What keeps this tyranny in power is a criminal structure in which international organized crime and terrorism have been crossing over, in a territory where they find a number of logistical services that the State itself provides. They’re all here, from the Colombian guerrillas to the drug cartels and international criminal and terrorist networks, which are dedicated to illicit mineral extraction, drug trafficking and child prostitution. It is unfortunate that there are international political actors who still support or minimize this regime, because they know what is happening.

What can the international community do in addition to what it is doing? We know that the most efficient way to defeat a hijacker is to isolate him. It is necessary to isolate Venezuela, to prevent Iran’s weapons, Cuba’s intelligence, from arriving here. Until the regime comes to a surrender, we won’t have what we need. It will simulate dialogues, in which all it will do is buy time. That’s what happened to all the ones we’ve had until today. What is there to dialogue with Maduro at this point?

Is it time to stop recognizing Guaidó as president? USA, Colombia and Brazil still the do. One shouldn’t recognize Maduro, that’s clear. But then the question remains. If it’s not Maduro, if it’s not Guaidó, then who? I defend the support to the leaders that are emerging in society. There are peasant, teacher and student associations that are emerging and organizing themselves. We are seeing a mobilization that goes beyond politics, because we have already seen that with this political class, nothing is achieved. The purpose should no longer be to win an electoral race, but to dismantle a mafia scheme.

But where are these people and why aren’t there more demonstrations? There is a process of “somalization” of the country, in which we see states and regions fracturing.
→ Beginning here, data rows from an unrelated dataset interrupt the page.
-- ==== Sys2Proof/Laws/Encoding.lean ====
section
/-! SUPPORT. What the operand readers do on what the encoder writes, and the fields of the frames the encoder writes. -/

namespace Sys2Proof

open Machine

theorem be16_toNat (h l : Byte) : (be16 h l).toNat = h.toNat * 256 + l.toNat := by
  have := l.isLt
  rw [be16, BitVec.toNat_append, Nat.shiftLeft_eq, Nat.mul_comm, ← Nat.two_pow_add_eq_or_of_lt l.isLt]

theorem be16_hi_lo (v : BitVec 16) : be16 (hi16 v) (lo16 v) = v := by
  apply BitVec.eq_of_toNat_eq
  have := v.isLt
  rw [be16_toNat, hi16, lo16, BitVec.extractLsb'_toNat, BitVec.extractLsb'_toNat, Nat.shiftRight_eq_div_pow]
  simp
  omega

@[simp] theorem takeByte_cons (b : Byte) (r : Bytes) : takeByte (b :: r) = .ok (b, r) := rfl

/-- A byte string of any length comes back from its bytes (R77). -/
theorem takeSeq_seqBytes (s r : Bytes) : takeSeq (seqBytes s ++ r) = .ok (s, r) := by
  induction s with
  | nil => cases r <;> rfl
  | cons b s ih => simp [seqBytes, takeSeq, ih, Except.map]

theorem natOf_natDigits (fuel n : Nat) (h : n ≤ fuel) : natOf (natDigits fuel n) = n := by
  induction fuel generalizing n with
  | zero => simp [natDigits, natOf]; omega
  | succ fuel ih =>
    unfold natDigits
    split
    · subst_vars; rfl
    · simp only [natOf, BitVec.toNat_ofNat, ih (n / 256) (by omega)]
      omega

/-- An unsigned integer of any size comes back from its bytes (R94). -/
theorem takeNat_natBytes (n : Nat) (r : Bytes) : takeNat (natBytes n ++ r) = .ok (n, r) := by
  rw [takeNat, natBytes, takeSeq_seqBytes]
  show Except.ok (natOf (natDigits n n), r) = _
  rw [natOf_natDigits n n (Nat.le_refl n)]

theorem takeEntries_mapBytes (m : ByteMap) (r : Bytes) : takeEntries (mapBytes m ++ r) = .ok (m, r) := by
  induction m with
  | nil => rcases r with _ | ⟨a, _ | ⟨v, r⟩⟩ <;> rfl
  | cons e m ih => simp [mapBytes, takeEntries, ih, Except.map]

theorem takeMap_mapBytes (m : ByteMap) (hm : distinctKeys m = true) (r : Bytes) :
    takeMap (mapBytes m ++ r) = .ok (m, r) := by
  simp [takeMap, takeEntries_mapBytes, bind, Except.bind, hm]

theorem takeWord32_word32Bytes (v : BitVec 32) (r : Bytes) : takeWord32 (word32Bytes v ++ r) = .ok (v, r) := by
  have h : be32 (v.extractLsb' 24 8) (v.extractLsb' 16 8) (v.extractLsb' 8 8) (v.extractLsb' 0 8) = v := by
    refine BitVec.eq_of_getLsbD_eq fun i hi => ?_
    simp only [be32, BitVec.getLsbD_append, BitVec.getLsbD_extractLsb']
    by_cases h0 : i < 8
    · simp [h0]
    · by_cases h1 : i < 16
      · simp [h0, show i - 8 < 8 by omega, show 8 + (i - 8) = i by omega]
      · by_cases h2 : i < 24
        · simp [h0, show ¬ i - 8 < 8 by omega, show i - 8 - 8 < 8 by omega, show 16 + (i - 8 - 8) = i by omega]
        · simp [h0, show ¬ i - 8 < 8 by omega, show ¬ i - 8 - 8 < 8 by omega, show i - 8 - 8 - 8 < 8 by omega,
            show 24 + (i - 8 - 8 - 8) = i by omega]
  show Except.ok (be32 _ _ _ _, r) = _
  rw [h]

theorem takePayload_payloadBytes (v : Payload) (r : Bytes) : takePayload (payloadBytes v ++ r) = .ok (v, r) := by
  cases v with
  | deviceEvent k => cases k <;> rfl
  | powerDetails b f m =>
    cases f <;>
    · show Except.ok (Payload.powerDetails b _ (be16 (hi16 m) (lo16 m)), r) = _
      rw [be16_hi_lo]
  | _ => rfl

theorem takePairOperand_bytes (o : PairOperand) (r : Bytes) : takePairOperand (pairOperandBytes o ++ r) = .ok (o, r) := by
  cases o with
  | scalar n v => rfl
  | triple m g b0 b1 b2 => cases g <;> rfl

theorem takeFieldOperand_bytes (o : FieldOperand) (r : Bytes) :
    takeFieldOperand (fieldOperandBytes o ++ r) = .ok (o, r) := by
  cases o with
  | scalar n => rfl
  | triple m g => cases g <;> rfl

theorem ended_nil (i : Instr) : ended i [] = .ok i := rfl

theorem op1_of_take {α : Type} {take : Bytes → Except DecodeError (α × Bytes)} {a : α} {bs : Bytes} (f : α → Instr)
    (h : take bs = .ok (a, [])) : op1 take f bs = .ok (f a) := by
  simp [op1, h, bind, Except.bind, ended_nil]

/-! ## Frames -/

theorem windowOk_iff (a n : Nat) : windowOk a n = true ↔ 1 ≤ n ∧ n ≤ 10 ∧ a + n ≤ 256 := by
  rw [windowOk, Bool.and_eq_true, Bool.and_eq_true, decide_eq_true_eq, decide_eq_true_eq, decide_eq_true_eq, and_assoc]
  rfl

theorem decodeFrame_frameBytes (cap c : Byte) (p : Bytes) (k : Byte) (hp : p.length = 14) :
    decodeFrame cap (frameBytes c p k) = decodeForm cap c p k := by
  have h16 : byteAt (frameBytes c p k) 16 = k := by simp [byteAt, frameBytes, hp]
  have hps : paramsOf (frameBytes c p k) = p := by simp [paramsOf, frameBytes, Config.nParam, ← hp]
  unfold decodeFrame
  rw [if_neg (by simp [frameBytes, hp, Config.frameLen]), if_neg (by simp [byteAt, frameBytes]), h16, hps]
  rfl

/-- A 17-byte string with the header is the frame of its command, parameters and checksum byte. -/
theorem frameBytes_of_frame (F : Bytes) (hl : F.length = 17) (h0 : byteAt F 0 = Config.header) :
    F = frameBytes (byteAt F 1) (paramsOf F) (byteAt F 16) ∧ (paramsOf F).length = 14 := by
  rcases F with _ | ⟨a, _ | ⟨b, F⟩⟩ <;> simp only [List.length_cons, List.length_nil] at hl <;> try omega
  have hF : F.length = 15 := by omega
  have h0 : a = Config.header := h0
  refine ⟨?_, by simp [paramsOf, Config.nParam, hF]⟩
  subst h0
  have hlast : byteAt (Config.header :: b :: F) 16 = F[14]'(by omega) := by simp [byteAt, hF]
  rw [hlast]
  show Config.header :: b :: F = Config.header :: b :: (F.take 14 ++ [F[14]])
  rw [List.take_append_getElem, List.take_of_length_le (by omega)]

theorem length_memSetParams (start n : Byte) (d : Bytes) (hd : d.length = 10) :
    (memSetParams start n d).length = 14 := by
  simp [memSetParams, hd]

theorem length_memGetParams (start n : Byte) : (memGetParams start n).length = 14 := rfl

theorem isMemSetReq_memSetParams (start n : Byte) (d : Bytes) : isMemSetReq (memSetParams start n d) = true := by
  simp [isMemSetReq, memSetParams, startOf, lengthOf, paramData]

theorem isMemGetReq_memGetParams (start n : Byte) : isMemGetReq (memGetParams start n) = true := by
  simp [isMemGetReq, memGetParams, startOf, lengthOf]

end Sys2Proof
end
I, who travel by car to various regions, am constantly stopped by police, soldiers and citizens who say to me: “Corina, don’t continue your journey, this region is taken.” In other words, there are parts of the country completely under the control of mafia groups.

And the regime has also entered the poor areas, where it carries out brutal blackmail. They condition the delivery of food and medicine to support, to attending acts, not to go out to complain. The population does not have water, electricity, food, gasoline or transport. In this context, it is a survival situation in which it is very difficult to resume street protests as was done a few years ago. People think that it is not worth going out to protest if, tomorrow, the current so-called opponents win and share power between them.


Born in 1967 in Caracas, she studied industrial engineering at the Andrés Bello Catholic University and Public Policy at Yale University (USA). She was elected a deputy in September 2010 and, at the time, criticized the expropriations of the Hugo Chávez regime. Since then, he has been one of the leaders of the opposition to the Venezuelan dictatorship.